[PROVIDED DATA]

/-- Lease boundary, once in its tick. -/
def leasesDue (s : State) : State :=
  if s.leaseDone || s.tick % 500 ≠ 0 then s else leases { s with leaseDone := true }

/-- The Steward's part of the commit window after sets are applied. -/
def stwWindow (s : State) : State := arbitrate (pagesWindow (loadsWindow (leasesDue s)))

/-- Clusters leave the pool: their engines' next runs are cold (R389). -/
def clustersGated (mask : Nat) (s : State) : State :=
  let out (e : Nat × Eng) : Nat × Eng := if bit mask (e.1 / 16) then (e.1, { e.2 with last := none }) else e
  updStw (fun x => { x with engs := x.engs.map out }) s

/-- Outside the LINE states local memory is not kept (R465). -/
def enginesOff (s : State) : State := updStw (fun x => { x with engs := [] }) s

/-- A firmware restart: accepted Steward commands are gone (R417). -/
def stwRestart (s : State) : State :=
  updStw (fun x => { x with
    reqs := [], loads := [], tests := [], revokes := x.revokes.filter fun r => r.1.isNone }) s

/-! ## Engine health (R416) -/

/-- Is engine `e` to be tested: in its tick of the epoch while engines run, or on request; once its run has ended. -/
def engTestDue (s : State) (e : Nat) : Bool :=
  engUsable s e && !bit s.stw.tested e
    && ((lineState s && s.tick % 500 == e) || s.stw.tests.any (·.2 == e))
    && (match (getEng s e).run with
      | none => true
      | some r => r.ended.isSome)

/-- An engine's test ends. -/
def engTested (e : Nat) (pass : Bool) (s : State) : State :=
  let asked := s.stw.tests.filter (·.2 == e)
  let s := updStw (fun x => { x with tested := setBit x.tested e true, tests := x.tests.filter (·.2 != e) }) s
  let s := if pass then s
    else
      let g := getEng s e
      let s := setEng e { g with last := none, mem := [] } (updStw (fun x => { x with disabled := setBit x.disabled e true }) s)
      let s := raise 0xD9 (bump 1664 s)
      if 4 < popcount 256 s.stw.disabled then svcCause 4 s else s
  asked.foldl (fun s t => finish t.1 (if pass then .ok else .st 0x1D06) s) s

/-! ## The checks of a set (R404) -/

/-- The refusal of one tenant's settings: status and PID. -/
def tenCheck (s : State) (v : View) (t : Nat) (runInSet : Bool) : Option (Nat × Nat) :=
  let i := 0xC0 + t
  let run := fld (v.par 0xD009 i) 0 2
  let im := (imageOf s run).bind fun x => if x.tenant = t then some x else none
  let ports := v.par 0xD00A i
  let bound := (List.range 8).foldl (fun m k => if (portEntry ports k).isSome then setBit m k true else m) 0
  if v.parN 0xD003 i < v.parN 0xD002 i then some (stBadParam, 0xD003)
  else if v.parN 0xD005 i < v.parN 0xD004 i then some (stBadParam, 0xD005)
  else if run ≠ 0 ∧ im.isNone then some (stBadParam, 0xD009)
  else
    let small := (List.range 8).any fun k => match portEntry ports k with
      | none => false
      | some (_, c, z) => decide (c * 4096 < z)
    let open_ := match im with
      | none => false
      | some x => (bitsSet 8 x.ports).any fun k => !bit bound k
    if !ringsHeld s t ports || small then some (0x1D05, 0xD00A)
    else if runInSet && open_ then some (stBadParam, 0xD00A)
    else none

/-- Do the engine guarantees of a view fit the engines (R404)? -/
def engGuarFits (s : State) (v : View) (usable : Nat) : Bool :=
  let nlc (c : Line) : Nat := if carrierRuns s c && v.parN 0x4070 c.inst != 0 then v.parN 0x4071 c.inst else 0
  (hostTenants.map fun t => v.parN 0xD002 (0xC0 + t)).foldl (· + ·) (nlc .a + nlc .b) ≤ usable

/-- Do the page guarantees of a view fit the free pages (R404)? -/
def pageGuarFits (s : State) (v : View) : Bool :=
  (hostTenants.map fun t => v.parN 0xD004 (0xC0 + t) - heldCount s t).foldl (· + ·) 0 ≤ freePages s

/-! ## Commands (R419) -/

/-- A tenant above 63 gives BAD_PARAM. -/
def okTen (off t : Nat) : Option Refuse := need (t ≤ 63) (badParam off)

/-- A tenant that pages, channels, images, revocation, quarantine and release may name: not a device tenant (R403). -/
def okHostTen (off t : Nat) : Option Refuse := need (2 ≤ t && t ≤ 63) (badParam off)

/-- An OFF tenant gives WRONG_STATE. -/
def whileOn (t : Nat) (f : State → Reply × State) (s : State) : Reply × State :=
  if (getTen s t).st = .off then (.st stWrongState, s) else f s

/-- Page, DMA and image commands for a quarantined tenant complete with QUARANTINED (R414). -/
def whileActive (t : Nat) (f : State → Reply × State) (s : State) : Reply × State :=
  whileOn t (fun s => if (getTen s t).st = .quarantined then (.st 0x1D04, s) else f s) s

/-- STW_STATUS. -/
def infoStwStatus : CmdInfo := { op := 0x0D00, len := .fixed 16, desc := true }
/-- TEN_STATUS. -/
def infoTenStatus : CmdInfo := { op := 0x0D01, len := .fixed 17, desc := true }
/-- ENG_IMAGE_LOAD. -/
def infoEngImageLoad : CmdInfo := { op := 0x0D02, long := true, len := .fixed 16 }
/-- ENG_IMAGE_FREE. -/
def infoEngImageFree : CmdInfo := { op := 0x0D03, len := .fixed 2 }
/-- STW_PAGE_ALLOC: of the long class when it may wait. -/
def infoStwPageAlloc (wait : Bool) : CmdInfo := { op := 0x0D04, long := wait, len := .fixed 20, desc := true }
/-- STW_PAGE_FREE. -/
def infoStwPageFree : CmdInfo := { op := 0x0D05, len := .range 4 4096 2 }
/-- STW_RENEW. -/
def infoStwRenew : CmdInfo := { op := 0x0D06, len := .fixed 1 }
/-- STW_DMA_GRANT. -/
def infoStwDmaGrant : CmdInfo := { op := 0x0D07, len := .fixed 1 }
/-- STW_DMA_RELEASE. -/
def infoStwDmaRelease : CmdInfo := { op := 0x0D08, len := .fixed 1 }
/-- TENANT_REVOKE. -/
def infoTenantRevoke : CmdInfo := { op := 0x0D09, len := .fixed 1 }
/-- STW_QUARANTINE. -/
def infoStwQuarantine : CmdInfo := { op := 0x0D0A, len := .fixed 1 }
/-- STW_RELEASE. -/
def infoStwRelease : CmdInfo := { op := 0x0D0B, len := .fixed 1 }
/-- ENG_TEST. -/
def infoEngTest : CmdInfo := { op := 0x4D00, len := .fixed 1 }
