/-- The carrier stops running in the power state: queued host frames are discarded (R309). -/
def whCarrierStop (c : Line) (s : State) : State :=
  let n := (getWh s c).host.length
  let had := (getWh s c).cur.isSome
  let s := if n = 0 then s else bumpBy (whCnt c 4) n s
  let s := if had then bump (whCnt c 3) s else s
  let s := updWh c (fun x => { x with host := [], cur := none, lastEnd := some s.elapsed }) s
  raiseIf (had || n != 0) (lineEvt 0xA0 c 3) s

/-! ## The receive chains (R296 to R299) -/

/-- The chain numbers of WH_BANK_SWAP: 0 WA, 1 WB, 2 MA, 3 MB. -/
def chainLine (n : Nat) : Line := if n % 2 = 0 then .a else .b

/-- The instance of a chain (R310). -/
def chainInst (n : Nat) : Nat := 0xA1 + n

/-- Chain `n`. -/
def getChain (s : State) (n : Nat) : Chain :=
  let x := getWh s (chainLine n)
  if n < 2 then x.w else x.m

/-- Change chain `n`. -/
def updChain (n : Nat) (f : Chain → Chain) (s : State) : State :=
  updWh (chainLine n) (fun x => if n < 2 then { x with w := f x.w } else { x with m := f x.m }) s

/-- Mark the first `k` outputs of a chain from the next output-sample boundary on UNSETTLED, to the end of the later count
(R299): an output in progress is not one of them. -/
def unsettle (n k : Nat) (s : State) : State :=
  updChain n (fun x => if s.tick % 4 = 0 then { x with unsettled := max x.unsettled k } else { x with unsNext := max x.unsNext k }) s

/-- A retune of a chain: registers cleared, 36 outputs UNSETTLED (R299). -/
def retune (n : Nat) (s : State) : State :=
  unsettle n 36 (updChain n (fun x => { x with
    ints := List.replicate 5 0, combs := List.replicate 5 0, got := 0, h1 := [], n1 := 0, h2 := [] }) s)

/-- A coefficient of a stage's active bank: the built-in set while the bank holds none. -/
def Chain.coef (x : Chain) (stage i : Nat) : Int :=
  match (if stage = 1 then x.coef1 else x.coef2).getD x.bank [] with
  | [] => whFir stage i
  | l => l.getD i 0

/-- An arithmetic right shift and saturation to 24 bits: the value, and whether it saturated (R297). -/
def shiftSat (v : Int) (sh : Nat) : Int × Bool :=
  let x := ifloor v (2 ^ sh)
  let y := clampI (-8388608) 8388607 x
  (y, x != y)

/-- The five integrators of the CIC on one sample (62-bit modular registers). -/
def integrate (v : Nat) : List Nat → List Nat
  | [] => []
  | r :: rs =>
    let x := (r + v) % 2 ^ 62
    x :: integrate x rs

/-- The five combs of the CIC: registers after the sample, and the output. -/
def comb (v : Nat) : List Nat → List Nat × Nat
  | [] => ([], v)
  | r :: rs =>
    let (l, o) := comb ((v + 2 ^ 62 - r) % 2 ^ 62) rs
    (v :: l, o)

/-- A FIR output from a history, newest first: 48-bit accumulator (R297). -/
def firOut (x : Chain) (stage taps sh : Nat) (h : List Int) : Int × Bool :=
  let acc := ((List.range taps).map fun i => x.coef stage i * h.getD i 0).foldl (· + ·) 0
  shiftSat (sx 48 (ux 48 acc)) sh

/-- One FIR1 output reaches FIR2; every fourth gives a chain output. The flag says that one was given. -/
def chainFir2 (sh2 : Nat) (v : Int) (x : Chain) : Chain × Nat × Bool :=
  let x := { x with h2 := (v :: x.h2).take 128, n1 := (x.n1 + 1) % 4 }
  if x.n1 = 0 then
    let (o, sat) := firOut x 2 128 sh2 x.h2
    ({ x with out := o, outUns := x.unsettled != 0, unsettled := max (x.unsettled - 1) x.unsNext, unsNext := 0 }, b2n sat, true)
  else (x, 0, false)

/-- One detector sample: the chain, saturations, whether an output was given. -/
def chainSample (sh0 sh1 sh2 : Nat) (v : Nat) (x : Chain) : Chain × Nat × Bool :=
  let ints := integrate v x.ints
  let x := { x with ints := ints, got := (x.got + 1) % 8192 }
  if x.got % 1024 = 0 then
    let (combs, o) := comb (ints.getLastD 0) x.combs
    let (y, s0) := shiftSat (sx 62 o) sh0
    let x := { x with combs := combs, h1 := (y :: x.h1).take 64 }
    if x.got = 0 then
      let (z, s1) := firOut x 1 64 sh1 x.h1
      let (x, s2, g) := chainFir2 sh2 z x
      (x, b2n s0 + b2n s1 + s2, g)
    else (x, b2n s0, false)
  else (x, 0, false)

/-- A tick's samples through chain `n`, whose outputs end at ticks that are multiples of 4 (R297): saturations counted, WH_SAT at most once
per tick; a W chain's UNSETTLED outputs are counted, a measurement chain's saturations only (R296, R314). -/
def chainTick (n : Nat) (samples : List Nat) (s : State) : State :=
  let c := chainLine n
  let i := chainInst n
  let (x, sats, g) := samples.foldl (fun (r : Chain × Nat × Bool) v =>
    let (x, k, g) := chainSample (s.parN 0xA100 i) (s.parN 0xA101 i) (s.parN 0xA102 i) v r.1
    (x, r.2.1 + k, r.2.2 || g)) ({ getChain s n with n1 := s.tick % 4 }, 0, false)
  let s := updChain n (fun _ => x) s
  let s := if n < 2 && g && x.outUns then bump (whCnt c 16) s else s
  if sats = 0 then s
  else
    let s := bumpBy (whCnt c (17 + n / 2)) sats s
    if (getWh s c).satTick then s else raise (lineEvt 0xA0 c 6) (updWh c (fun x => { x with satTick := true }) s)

[WORK REQUEST] Beginning of the records through the line with "let asked := s.stw.tests.filter (·.2 == e)": return that span exactly and stop there.

[EXPECTED ANSWER]
/-- Lease boundary, once in its tick. -/
def leasesDue (s : State) : State :=
  if s.leaseDone || s.tick % 500 ≠ 0 then s else leases { s with leaseDone := true }

/-- The Steward's part of the commit window after sets are applied. -/
def stwWindow (s : State) : State := arbitrate (pagesWindow (loadsWindow (leasesDue s)))

/-- Clusters leave the pool: their engines' next runs are cold (R389). -/
def clustersGated (mask : Nat) (s : State) : State :=
  let out (e : Nat × Eng) : Nat × Eng := if bit mask (e.1 / 16) then (e.1, { e.2 with last := none }) else e
  updStw (fun x => { x with engs := x.engs.map out }) s

/-- Outside the LINE states local memory is not kept (R465). -/
def enginesOff (s : State) : State := updStw (fun x => { x with engs := [] }) s

/-- A firmware restart: accepted Steward commands are gone (R417). -/
def stwRestart (s : State) : State :=
  updStw (fun x => { x with
    reqs := [], loads := [], tests := [], revokes := x.revokes.filter fun r => r.1.isNone }) s

/-! ## Engine health (R416) -/

/-- Is engine `e` to be tested: in its tick of the epoch while engines run, or on request; once its run has ended. -/
def engTestDue (s : State) (e : Nat) : Bool :=
  engUsable s e && !bit s.stw.tested e
    && ((lineState s && s.tick % 500 == e) || s.stw.tests.any (·.2 == e))
    && (match (getEng s e).run with
      | none => true
      | some r => r.ended.isSome)

/-- An engine's test ends. -/
def engTested (e : Nat) (pass : Bool) (s : State) : State :=
  let asked := s.stw.tests.filter (·.2 == e)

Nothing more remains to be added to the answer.